Am Ende setzte sich die Parteispitze mit ihrem Antrag durch - mit 407 Ja- und 53 Nein-Stimmen bei 39 Enthaltungen. Darin distanzieren sich die Grünen inhaltlich von dem Bau der Autobahn. Diesen halte man "weiterhin für falsch und explizit im Widerspruch zu unseren Vorstellungen einer ökologischen und klimafreundlichen Verkehrswende", so der Antrag. Zudem unterstütze man den Antrag der grünen Bundestagsabgeordneten für ein Moratorium zum Bau der A49. Ein entsprechender Antrag wurde allerdings bereits vom Bundestag abgelehnt.

Der Antrag, der in letzter Konsequenz ein Koalitionsende gefordert hatte wenn es zu keinem Rodungs-Moratorium komme, bekam bei einem ersten Stimmungsbild 94 Stimmen. Damit fiel er später aus dem Rennen.

Kritik von Greenpeace

Die hessischen Grünen stehen bei Umweltaktivisten in der Kritik, weil sie als Koalitionspartner in der schwarz-grünen Landesregierung das Verkehrsprojekt aufgrund der geltenden Gesetzeslage mittragen.

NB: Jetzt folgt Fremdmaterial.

-- ==== Sys2Proof/Machine/Step.lean ====
section
/-! DEFINITION. One step: the command at the front of the queue is taken and run with the queue's rest; on an empty queue one
microsecond of the time count passes (log entry 2).  And the placing of a word's command at the front of the queue. -/

namespace Sys2Proof.Machine

/-- One step of the part. -/
def step (s : State) : Host.Outcome State Fault Refusal :=
  match s.pending with
  | c :: rest => exec c { s with pending := rest }
  | [] => .next s.tick

/-- The command that the word spells, put at the front of the queue; no word spells one (Decode.lean), so the state is unchanged. -/
def State.withFetchWord (s : State) (nbits w : Nat) : State :=
  match decodeTableWord nbits w with
  | some c => { s with pending := c :: s.pending }
  | none => s

end Sys2Proof.Machine
end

Bei den Rodungen gab es schon mehrmals Zusammenstöße zwischen Demonstranten und der Polizei.

Die Umweltschutzorganisation Greenpeace hatte am Samstag noch vor Beginn des Grünen-Parteitags eine rechtliche Analyse veröffentlicht, wonach die schwarz-grüne Landesregierung die "Waldzerstörung" für die A49 sehr wohl noch stoppen könne. Noch seien wichtige umweltrechtliche Fragen offen, etwa wie sich der Bau der Autobahn samt der nötigen Rodung auf das Grundwasser auswirke. Solange nicht nachgewiesen sei, dass das Wasserrecht eingehalten werde, könne die Landesregierung Rodung und Bau noch stoppen.

Regie in Karbener TV-Studio

Die Ziele zur Kommunalwahl im März 2021 waren weit weniger umstritten. Die Grünen-Landesvorsitzenden Sigrid Erfurth und Philip Krämer hatten für die Partei zum Ziel erklärt, bei den Kommunalwahlen stärkste Kraft in den Großstädten zu werden und landesweit den zweiten Platz zu erreichen.

Technisch organisiert wurde die Veranstaltung der Grünen von Karben (Wetterau) aus, dem Sitz des Dienstleisters. Dort kam der Landesvorstand unter Corona-Bedingungen in einer Art TV-Studio zusammen. Da in Hessen als einzigem Landesverband bundesweit noch das Mitgliederprinzip gilt, konnten theoretisch alle Parteimitglieder digital teilnehmen. Anfänglich "immer so rund 700" der fast 8.000 hessischen Mitglieder machten dies auch am Samstag laut der Sprecherin, wohl meist von zu Hause aus.